In this example, the client credentials zip file was decompressed into a directory called /Users/kurtliu/Downloads/Wallet_ATPLab01, which will be referenced in the next step. I added a new TNS alias in the tnsnames.ora file which can be found in the wallet directory by copy/paste an existing TNS alias and replacing the values for host and port with localhost and 1521.

Original connect string:

myadw_low = (description=(address=(protocol=tcps)(port=1522)(host=adb.us-ashburn-1.oraclecloud.com)) (connect_data=(service_name=...))   )

New connect string:

myadw_low_l = (description=(address=(protocol=tcps)(port=1521)(host=localhost)) (connect_data=(service_name=...))   )

Save the changes and we are ready for the last step.

Step Three: Create a Connection in SQL Developer

As mentioned above, we don't need to use Cloud Wallet/Cloud PDB connection type. Instead, I used Custom JDBC (it was called Advanced prior to SQL Developer 19.1) connection type when creating a SQL Developer connection. The key question is how to write the JDBC URL here?

If we follow the traditional way of writing JDBC thin URL like:

jdbc:oracle:thin:@(description= (address=(protocol=tcps)(port=1521)(host=localhost))(connect_data=(service_name=...))   )

We will end up getting the following error. This is because SQL Developer doesn't know where to find the wallet file by default.

Status : Failure -Test failed: IO Error: IO Error General SSLEngine problem, Authentication lapse 0 ms.

While you could specify the wallet location by adding a JVM Option in sqldeveloper.conf (on Windows or Linux) or product.conf (on Mac OS) as mentioned here, there is a much easier way to fix this problem with latest version of SQL Developer.

Simply put the TNS alias that we modified in step 2 and the TNS_ADMIN variable in the JDBC URL as follow.

jdbc:oracle:thin:@myadw_low_1?TNS_ADMIN=/Users/kurtliu/Downloads/Wallet_ATPLab01

Please note having TNS_ADMIN in the JDBC Thin URL is a new feature of Oracle JDBC 18.3, which has been included in new version of Oracle SQL Developer. It allows us to tell SQL Developer where the client credentials wallet and SQL*Net files are.

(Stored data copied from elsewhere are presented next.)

/-- RESET_N_ASSERT (18 R466): as PERST_N, the straps kept; the part starts again once no reset pin is low. -/
def execResetNAssert (at_ : Nat) (s : State) : Host.Outcome State Fault Refusal :=
  if !s.powered then .next s
  else
    let s := s.at_ at_
    if pinFlush s then .next (deferReset .resetPin s) else .next (restart .resetPin .nothing 0x0701 0 s)

/-- FLUSH_RESET_TIMEOUT (18 R468): 6 ms after the assertion. -/
def execFlushResetTimeout (s : State) : Host.Outcome State Fault Refusal :=
  match s.boot.deferred with
  | none => .next s
  | some u => .next (deferredReset (s.at_ u.2))

/-- PERST_N_RELEASE (17 R437, 18 R465): the straps are latched, and start-up begins, or waits for WATCHING. -/
def execPerstNRelease (at_ : Nat) (env : BootEnv) (s : State) : Host.Outcome State Fault Refusal :=
  if !s.boot.perst || !s.powered then .next s
  else
    let s := s.at_ at_
    .next (startUp { s with boot := { s.boot with perst := false, straps := some (env.role, env.id), env := env } })

end Sys2Proof.Machine
end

I tested the same with SQL Developer 18.4 and 19.1 and both worked perfectly.

That's all and you can give it a go.

As a bottom line, you can use loads of tools and drivers to connect to Oracle Autonomous Database JDBC thin/thick drivers, ODBC, Python (cx_Oracle), ROracle, Node.js, the list goes on. Enjoy your Autonomous Journey.

Disclaimer: The views expressed in this article are my own and do not necessarily reflect the views of Oracle. While SSH tunnel can help you avoid certain firewall restrictions, you may want to consult with your security team before using it.